4.1. Model Performance

Of the studied 32 provenance trials, 18 did not have 7-year-old tree height (HT7) data available. We developed a method to estimate the HT7 for these sites based on the height–age of tree height growth, which is found to be strong in previous studies for this species [32,47,50,66,67]. In the present study, we found that the age-to-age relationship was highly significant at each of the 14 test sites with observations at multiple ages. Our estimated HT7 for these sites maintained such relationships as our method for HT7 estimation incorporated the general trend of growth with age (the use of general regression line), the variation among test sites at a given age (nearest to age 7) and the variation among populations at each site at a given age (nearest to age 7). The observed significant height-age relationship of this species along with our developed robust method permitted estimating tree height as closely as the real-growth trend of different tested populations and provided a solid foundation for our model development. In this study, the condition number kappa (κ) showed that there was low level of multicollinearity in URF model. Besides, the variance inflation factor (VIF) also was analyzed to diagnose multicollinearity, but the result showed that there was still potential collinearity between the chosen variables. A possible explanation is that VIF diagnoses multicollinearity to a model in which all predictor variables are uncorrelated [68], but our chosen variables have a degree of correlation (because we focused on the top important variables to P. orientalis). Multicollinearity is often concerned in multiple regression for understanding the contribution of each predictors, but usually not a concern for the prediction power of the model, which is the main objective of our study. Therefore, considering the good performance of the condition number (κ) and that all of the variables are significant in the URF model, it’s reasonable to use this model to predict the performance of P. orientalis.
The universal response function uses both provenance climate and site climate as predictors to represent the genetic and environmental effects of climate on tree height growth, respectively. A similar approach has been applied to facilitate the climate-smart regeneration of black spruce and white pine in Canada [28] and showed improvements in the model performance over the conventional response functions developed for lodgepole pine [26,27]. The models built for Douglas fir, based on observations in Austria and part of Germany, can predict the performance of this species in Europe [30] and the climate niche of this species in North America [29], demonstrating a robust feature of the URF models. Our URF explained 55% of the total variation in HT7. This value is within the range of the above-mentioned studies, but it is greater than that for general transfer functions. For example, they explained on average 30% of the total variation in height for 11 species in North America [20,69]. The random error of URF could result from population sampling effect, site-to-site edaphic (non-climatic environmental) variation [70], or biotic factors (i.e., insect, disease, or animal damage). Considering these various sources of potential errors, our model performance was reasonable, allowing us to draw valuable conclusions from adaptation predictions across time, populations, and regions.
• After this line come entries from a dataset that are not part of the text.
-- ==== Sys2Proof/Machine/Journal.lean ====
section
/-!
DEFINITION. The journal (R362 to R376): entries and their layout, the two rings, the writing of an entry with
its text log record to both mirrors, and the completion of items.
-/

namespace Sys2Proof.Machine

/-- Whether the journal is open (R533) and the block still takes work (R444). -/
def journalOpen (s : State) : Bool := s.ledger.ready && !bit (reg s R.RSV_STAT) 7

/-- log2 of the journal's entries. -/
def jlog2 (s : State) : Nat := regField s R.LDG_SIZE 0 5

/-- log2 of the text log's bytes. -/
def tlog2 (s : State) : Nat := regField s R.LDG_SIZE 8 6

/-- Base of a mirror. -/
def mirrorBase (s : State) (m : Nat) : Nat :=
  if m = 0 then reg s R.LDG_M0BASE_LO + 2 ^ 32 * reg s R.LDG_M0BASE_HI
  else reg s R.LDG_M1BASE_LO + 2 ^ 32 * reg s R.LDG_M1BASE_HI

/-- Bytes of a mirror (R362). -/
def mirrorLen (s : State) : Nat := 64 * 2 ^ jlog2 s + 2 ^ tlog2 s

/-- The mirrors not lost. -/
def liveMirrors (s : State) : List Nat :=
  (if s.ledger.lost0 then [] else [0]) ++ (if s.ledger.lost1 then [] else [1])

/-- Slot `j` of a mirror's ring (R365). -/
def slotAddr (s : State) (m j : Nat) : Nat := mirrorBase s m + 64 * (j % 2 ^ jlog2 s)

/-- Byte `off` of a mirror's text log (R362). -/
def textAddr (s : State) (m off : Nat) : Nat := mirrorBase s m + 64 * 2 ^ jlog2 s + off % 2 ^ tlog2 s

/-- The mirror an address lies in. -/
def mirrorOf (s : State) (a : Nat) : Nat :=
  if mirrorBase s 0 ≤ a ∧ a < mirrorBase s 0 + mirrorLen s then 0 else 1

/-- An entry of a type and stream, not carried, with the fields of Table 11.1. -/
def entry (etype stream status param ledger a b c : Nat) (replay : Bool) : JEntry :=
  { etype := etype, stream := stream, status := status, carried := false, replay := replay, param := param,
    ledger := ledger, jseq := 0, a := a, b := b, c := c, d := 0 }

/-- Bytes 0 to 59 of an entry (Table 11.1). -/
def entryBody (e : JEntry) : List Byte :=
  toLE 8 (e.etype % 256 + e.stream % 4096 * 2 ^ 8 + e.status % 256 * 2 ^ 20 + flag e.carried * 2 ^ 28
      + flag e.replay * 2 ^ 29 + e.param % 2 ^ 32 * 2 ^ 32)
    ++ toLE 8 e.ledger ++ toLE 8 e.jseq ++ toLE 8 e.a ++ toLE 8 e.b ++ toLE 8 e.c ++ toLE 8 e.d ++ toLE 4 0

/-- The 64 bytes of an entry with its check. -/
def encodeEntry (e : JEntry) : List Byte := entryBody e ++ toLE 4 (crc32c (entryBody e))

/-- An entry read back; none when its check fails. -/
def decodeEntry (bs : List Byte) : Option JEntry :=
  if leAt bs 60 4 = crc32c (bs.take 60) then
    let w := leAt bs 0 8
    some { etype := bits w 0 8, stream := bits w 8 12, status := bits w 20 8, carried := bit w 28,
           replay := bit w 29, param := bits w 32 32, ledger := leAt bs 8 8, jseq := leAt bs 16 8,
           a := leAt bs 24 8, b := leAt bs 32 8, c := leAt bs 40 8, d := leAt bs 48 8 }
  else none

/-- Whether an entry names a text log record (Table 11.2). -/
def JEntry.inLog (e : JEntry) : Bool :=
  (decide (e.etype = 1) && bit e.b 63) || (decide (e.etype = 4) && bit e.a 24) || decide (e.etype = 6)

/-- The text log offset an entry names. -/
def JEntry.logOff (e : JEntry) : Nat := e.b % 2 ^ 63

/-- The entry with the offset of its record: IN_LOG for an ACCEPT, CARRY for a COMPLETE (Table 11.2). -/
def JEntry.withLog (e : JEntry) (off : Nat) : JEntry :=
  if e.etype = 1 then { e with b := off + 2 ^ 63 }
  else if e.etype = 4 then { e with a := setBits e.a 24 1 1, b := off }
  else { e with b := off }

/-- Bytes the text log records take. -/
def textUsed (s : State) : Nat := (s.ledger.text.map (fun t => ceilDiv t.2.1 64 * 64)).sum

/-- Slots of the ring that entries will take whose text log record is being written. -/
def slotsReserved (s : State) : Nat :=
  (s.accesses.filter (fun a => match a.job with
    | .logged e _ => decide (e.jseq = 0)
    | _ => false)).length

/-- Whether the journal ring has a free slot that no entry is to take (R375). -/
def ringRoom (s : State) : Bool := decide (s.ledger.ring.length + slotsReserved s < 2 ^ jlog2 s)

/-- Whether the text log has room for a record. -/
def textRoom (s : State) (n : Nat) : Bool := decide (textUsed s + ceilDiv n 64 * 64 ≤ 2 ^ tlog2 s)

/-- Whether the text log record of an earlier event of an entry's stream is still being written: its entry comes first
(R366). -/
def loggingBefore (s : State) (e : JEntry) : Bool :=
  decide (e.etype < 9) && s.accesses.any (fun a => match a.job with
    | .logged d _ => !d.carried && decide (d.stream = e.stream)
    | _ => false)

/-- Whether the next entry can be written now: the LEDGER is up, a mirror is left, the ring has a slot, the text log has room,
the entries of the stream's earlier events have their places, and an acceptance finds a ledger number below 2^62 (R366,
R368, R375, R376). -/
def canWrite (s : State) (e : JEntry) (n : Nat) : Bool :=
  pdUp s 25 && clkUp s 1 && !(liveMirrors s).isEmpty && (ringRoom s || decide (e.jseq ≠ 0)) && textRoom s n
    && !loggingBefore s e && (decide (e.etype ≠ 1) || decide (s.ledger.next < 2 ^ 62))

/-- The number of an acceptance put into what follows it. -/
def After.number (n : Nat) : After → After
  | .accepted c _ => .accepted c n
  | .posted w d _ => .posted w d n
  | x => x

/-- Whether the price of POST, PAY, SETTLE or a TELLER acceptance covers an entry (R433). -/
def priceCovers (e : JEntry) (next : After) : Bool :=
  match next with
  | .paid _ _ _ _ => true
  | .settledBy _ _ _ => true
  | _ => decide (e.etype = 1)

/-- What the text log record of an entry costs: its lines, but for a record of POST, PAY or SETTLE (R433, Table 13.5). -/
def recordBill (e : JEntry) (next : After) (n : Nat) : List (Nat × Nat) :=
  match next with
  | .accepted _ _ => lineBill n
  | _ => if priceCovers e next && !e.carried then [] else lineBill n

/-- What an entry costs beyond the price of the command that writes it (code 0x03, R433): the entries of a stream's work,
which the stations write. -/
def entryBill (e : JEntry) (next : After) : List (Nat × Nat) :=
  if priceCovers e next || e.carried then [] else if 2 ≤ e.etype ∧ e.etype ≤ 8 then [(100, 1)] else []

/-- An entry takes the next place of the ring, unless it has one. -/
def placeEntry (e : JEntry) (s : State) : JEntry × State :=
  if e.jseq ≠ 0 then (e, s)
  else
    let e := { e with jseq := s.ledger.jseq }
    (e, { s with ledger := { s.ledger with jseq := s.ledger.jseq + 1, ring := s.ledger.ring ++ [e] } })

/-- Writes an entry to its slot of every mirror left; an acceptance takes its ledger number here. -/
def writeEntry (e : JEntry) (next : After) (s : State) : State :=
  let n := s.ledger.next
  let takes := decide (e.etype = 1) && decide (e.ledger = 0)
  let next := if takes then next.number n else next
  let s := { s with ledger := { s.ledger with next := if takes then n + 1 else n } }
  let (e, s) := placeEntry { e with ledger := if takes then n else e.ledger } s
  startAccess 0 (entryBill e next) .write 8
    ((liveMirrors s).map (fun m => newLine s (slotAddr s m e.jseq) (encodeEntry e))) (.journal e next) s

/-- The lines of a text log record in one mirror, wrapping at the end of the ring (log entry 21). -/
def textLines (s : State) (m off : Nat) (bs : List Byte) : List Line :=
  (chunksOf (bs.length + 1) 64 bs).mapIdx (fun i c => newLine s (textAddr s m (off + 64 * i)) (padTo 64 c))

/-- Writes a text log record to every mirror left, and then its entry. A copy carried forward takes its place in the ring at
once, so that new entries follow it (Table 11.11). -/
def writeRecord (e : JEntry) (log : List Byte) (next : After) (s : State) : State :=
  let off := s.ledger.thead
  let s := { s with ledger := { s.ledger with
    thead := (off + ceilDiv log.length 64 * 64) % 2 ^ tlog2 s,
    text := s.ledger.text ++ [(off, log.length, log)] } }
  let lines := ((liveMirrors s).map (fun m => textLines s m off log)).flatten
  let (e, s) := if e.carried then placeEntry (e.withLog off) s else (e.withLog off, s)
  let intake := e.carried || (match next with | .accepted _ _ => true | _ => false)
  startAccess (flag intake) (recordBill e next lines.length) .write 8 lines (.logged e next) s

/-- Writes an entry with its text log record, which may be empty. -/
def writeNow (e : JEntry) (log : List Byte) (next : After) (s : State) : State :=
  if log.isEmpty then writeEntry e next s else writeRecord e log next s

/-- An entry of the block: written, or waiting for room behind what waits already (R375). -/
def journal (e : JEntry) (log : List Byte) (next : After) (s : State) : State :=
  if s.ledger.waiting.isEmpty && canWrite s e log.length then writeNow e log next s
  else { s with ledger := { s.ledger with
    waiting := s.ledger.waiting ++ [(e, log, next)],
    jfull := s.ledger.jfull || !ringRoom s,
    tfull := s.ledger.tfull || !textRoom s log.length } }

/-- Writes what waits, in order, as far as there is room. -/
def drainWaiting (fuel : Nat) (s : State) : State :=
  match fuel, s.ledger.waiting with
  | 0, _ => s
  | _, [] => { s with ledger := { s.ledger with jfull := false, tfull := false } }
  | f + 1, (e, log, next) :: rest =>
    if canWrite s e log.length then
      drainWaiting f (writeNow e log next { s with ledger := { s.ledger with waiting := rest } })
    else { s with ledger := { s.ledger with
      jfull := !ringRoom s, tfull := !textRoom s log.length } }

/-! ### Live entries and carry-forward (R374) -/

/-- Whether a later entry of the ring satisfies a test. -/
def laterIn (p : JEntry → Bool) (e : JEntry) (ring : List JEntry) : Bool :=
  ring.any (fun x => decide (e.jseq < x.jseq) && p x)

/-- Whether an item's number is unsettled, or its acceptance is being written. -/
def unsettledNo (s : State) (n : Nat) : Bool :=
  s.ledger.items.any (fun i => i.ledger == n && !i.settled)
    || s.accesses.any (fun a => match a.job with
      | .journal e _ => decide (e.etype = 1) && e.ledger == n
      | _ => false)

/-- Whether one entry is a copy of another, carried forward: it differs in its sequence number and, where it names a
text log record, in the record's offset. -/
def JEntry.copyOf (x e : JEntry) : Bool :=
  x.carried && decide ({ x with jseq := e.jseq, carried := e.carried, b := if e.inLog then e.b else x.b } = e)

/-- Whether one PAID entry gives a later mark than another of its stream: a higher one (R369), or the same one placed
later. -/
def JEntry.marksAfter (x e : JEntry) : Bool :=
  decide (e.ledger < x.ledger) || (decide (e.ledger = x.ledger) && decide (e.a % 2 ^ 24 < x.a % 2 ^ 24))
    || (decide (e.ledger = x.ledger) && decide (e.a % 2 ^ 24 = x.a % 2 ^ 24) && decide (e.jseq < x.jseq))

/-- Whether an entry is live (R374). -/
def entryLive (s : State) (e : JEntry) : Bool :=
  let ring := s.ledger.ring
  let same (x : JEntry) : Bool := decide (x.stream = e.stream)
  if laterIn (fun x => x.copyOf e) e ring then false
  else if e.etype = 3 ∧ !ring.any (fun x => decide (x.etype = 3) && same x && x.marksAfter e) then true
  else if e.etype = 6 then !laterIn (fun x => decide (x.etype = 7) && same x && decide (x.param % 2 = 1)) e ring
  else if e.etype = 7 then
    decide (e.param % 2 = 0) && !laterIn (fun x => decide (x.etype = 7) && same x && decide (x.param % 2 = 1)) e ring
  else if e.etype = 8 then
    decide ((stream s e.stream).st = .held)
      && !laterIn (fun x => (decide (x.etype = 8) || decide (x.etype = 1)) && same x && !x.carried) e ring
  else if e.etype = 9 then !laterIn (fun x => decide (x.etype = 9) && decide (x.param % 4 = e.param % 4)) e ring
  else if e.etype = 10 then true
  else decide (e.ledger ≠ 0) && unsettledNo s e.ledger

/-- The oldest entry of the ring: copied to the head when it is live, and its slot freed. -/
def carryEntry (s : State) : State :=
  match s.ledger.ring with
  | [] => s
  | e :: rest =>
    let live := entryLive s e
    let s := { s with ledger := { s.ledger with ring := rest, jtail := s.ledger.jtail + 1 } }
    if live then bump R.LDG_CARRY 1 (writeEntry { e with carried := true, jseq := 0 } .nothing s) else s

/-- The latest entry of the ring that names a text log record, when it is live. -/
def namingEntry (s : State) (off : Nat) : Option JEntry :=
  (s.ledger.ring.filter (fun e => e.inLog && decide (e.logOff = off) && entryLive s e)).getLast?

/-- Whether the oldest text log record is one whose entry is still to be written (Table 11.11). -/
def tailBusy (s : State) : Bool :=
  match s.ledger.text with
  | [] => false
  | (off, _, _) :: _ => s.accesses.any (fun a => match a.job with
    | .logged e _ => decide (e.logOff = off)
    | _ => false)

/-- The oldest text log record: copied to the head with a copy of its entry when it is live, and its bytes
freed. -/
def carryText (s : State) : State :=
  match s.ledger.text with
  | [] => s
  | (off, _, bs) :: rest =>
    let named := namingEntry s off
    let s := { s with ledger := { s.ledger with text := rest } }
    match named with
    | none => s
    | some e =>
      let head := s.ledger.thead
      let s := if e.etype = 1 then onItem e.ledger (fun i => { i with logOff := head }) s else s
      bump R.LDG_CARRY 2 (writeRecord { e with carried := true, jseq := 0 } bs .nothing s)

/-- Whether fewer than one eighth of the ring's slots are free. -/
def ringLow (s : State) : Bool := decide (8 * (2 ^ jlog2 s - s.ledger.ring.length) < 2 ^ jlog2 s)

/-- Whether fewer than one eighth of the text log's bytes are free. -/
def textLow (s : State) : Bool := decide (8 * (2 ^ tlog2 s - textUsed s) < 2 ^ tlog2 s)

/-- The latest ACCEPT entry of an item in the ring. -/
def acceptOf (s : State) (n : Nat) : Option JEntry :=
  (s.ledger.ring.filter (fun e => decide (e.etype = 1) && decide (e.ledger = n))).getLast?

/-- The contents of a text log record. -/
def textAt (s : State) (off : Nat) : List Byte :=
  ((s.ledger.text.filter (fun t => t.1 == off)).getLast?.map (fun t => t.2.2)).getD []

/-! ### Completion of items (R370) -/

/-- The per-stream state an item finds: what the latest earlier item of its stream leaves. -/
def carryBefore (s : State) (n ledger : Nat) : Carry :=
  match ((s.ledger.items.filter (fun i => decide (i.stream = n) && decide (i.ledger < ledger))).filterMap
      Item.after).getLast? with
  | some c => c
  | none => (stream s n).base.getD Carry.empty

/-- Records the state a station keeps for an item's stream as the state the item leaves (R370). -/
def noteCarry (ledger : Nat) (f : Stream → Carry → Carry) (s : State) : State :=
  match item? s ledger with
  | none => s
  | some i =>
    if i.complete || i.completing then s
    else
    let c := i.after.getD (carryBefore s i.stream ledger)
    onItem ledger (fun i => { i with after := some (f (stream s i.stream) c) }) s

/-- Completes an item with a status: its COMPLETE entry, with the carry record of what it leaves. The first
completion stands (R370). Work replayed after an uncorrectable VAULT error reports ST_POISON unless another status
applies; ST_TRUNC is none that does (R183, R392). An item whose advance found the stack full completes with ST_DEAD
(R251). -/
def completeAs (n status : Nat) (next : After) (s : State) : State :=
  match item? s n with
  | none => s
  | some i =>
    if i.completing || i.complete then s
    else
      let st := if i.deep then St.DEAD else if i.poison ∧ (status = St.OK ∨ status = St.TRUNC) then St.POISON else status
      let c := i.after.getD (carryBefore s i.stream n)
      let log := carryRecord (imageGen s i.tenant c.sorter.gen) c
      let s := onItem n (fun i => { i with completing := true, status := st, after := some c, asReplay := i.replaying }) s
      journal (entry 4 i.stream st 0 n (i.outs.length % 2 ^ 24) 0 (i.flags % 256) i.replaying) log next s

/-- Completes an item whose work has ended: with the status given, or with what its work reported. -/
def completeItem (n status : Nat) (next : After) (s : State) : State :=
  match item? s n with
  | none => s
  | some i => completeAs n (if status = St.OK then i.status else status) next s

end Sys2Proof.Machine
end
4.2. Spatial Variation in Height Growth

The importance of local adaptability in plants is widely recognized [71], and the mechanisms by which natural selection acts, over time to increase the frequency of genes relevant to local adaptability are largely understood [72]. For a wide-spread tree species, populations are often adapted to local climate conditions, resulting in spatial variation among populations in adaptive traits that often follow climatic gradients [73]. Populations growing under favorable climatic conditions may facilitate natural selection favoring fast growing individuals. In the present study, we found that such climatic conditions for P. orientalis exist in central and eastern China, where HT7 of this species is generally taller than that in other habitats with local provenances (Figure 5a). The central and eastern regions of China were also identified as origin centers or as major distribution areas of P. orientalis in previous studies [18,19,34]. Thus, local provenances also have the highest adaptability in these areas, where the general rule of “local is best” holds true [19,45,47,74].
On the other hand, we found that in some non-central areas, mainly distributed in northern and northwestern China (Figure 5), the performance of local provenances was much lower than that of the optimal ones (non-local provenances) (Figure 5b). One possible explanation is that natural selection for local adaptation is acting on other adaptive traits (i.e., body size, leaf shape) rather than height growth, although tree height is often considered as a good surrogate for fitness. Populations growing under suboptimal conditions may favor individuals with specific mechanisms to deal with the less favorable environmental conditions, such as resistance to drought or frost damage. Adaptational lag may be another explanation, which refers to a mismatch between genotypes and environments, caused by a relatively fast environmental change and a comparably slow evolutionary response [75]. It is reasonable to assume that populations in the central distribution areas have experienced a longer period of local adaptation resulting in less adaptational lags than those in the non-central distribution areas.

4.3. Regional Variation in Adaptation to Future Climates

Natural populations respond to global climate change by shifting their geographical distribution, phenotypic variation (such as body size, flowering time), and reproduction [76]. In the present study, we used tree height to predict the growth responses of P. orientalis to climate change. We not only projected that the habitat of P. orientalis would expand northward with climate warming, but also predicted the variation in tree height growth responses to climate among regions. In future climate scenarios of RCP4.5 and RCP8.5, tree height across the P. orientalis distribution areas would generally increase in northern China (Figure 6). This result suggests that the limitations of the marginal environmental conditions on the adaptability of this species would be reduced with climate warming, resulting in expected improvement in HT7 of P. orientalis in northern and northwestern regions of China. However, the projected height of southern populations showed a decreasing pattern with climate warming (Figure 6). It is evident that temperature changes will affect growth positively only within the species physiological and ecological tolerance limits [22]. The limit exceeded by temperature changes will obviously lead to losses in phenotype performance, and such effects were always expected at the southern limits of the P. orientalis’ distribution area [18,19]. These findings are consistent with Hutchinson’s theory of niches, that biology is limited by many environmental factors and each factor has a certain fitness threshold for a species to grow and reproduce normally, part of the niche with markedly suboptimal conditions near the boundary [77].

4.4. The Risk to Local Populations Suffering from Maladaptation in Future Climates

In this study, we projected a high maladaptation risk to local P. orientalis populations by the end of this century, especially for southern populations (Figure 6). This finding is consistent to the results of our previous studies at both species level [19] and seed zone level [18]. However, projections in this study are also available for growth potential at the population level. We projected that the mean HT7 of the entire habitat would be reduced from 1970s to 2080s under both future climate scenarios of RCP4.5 and RCP8.5 (Figure 6). It is clear that the impact of climate change on tree growth is inevitable. Therefore, existing P. orientalis populations will likely suffer from maladaptation unless they can evolve or migrate quickly enough to keep pace with the rapidly changing climate.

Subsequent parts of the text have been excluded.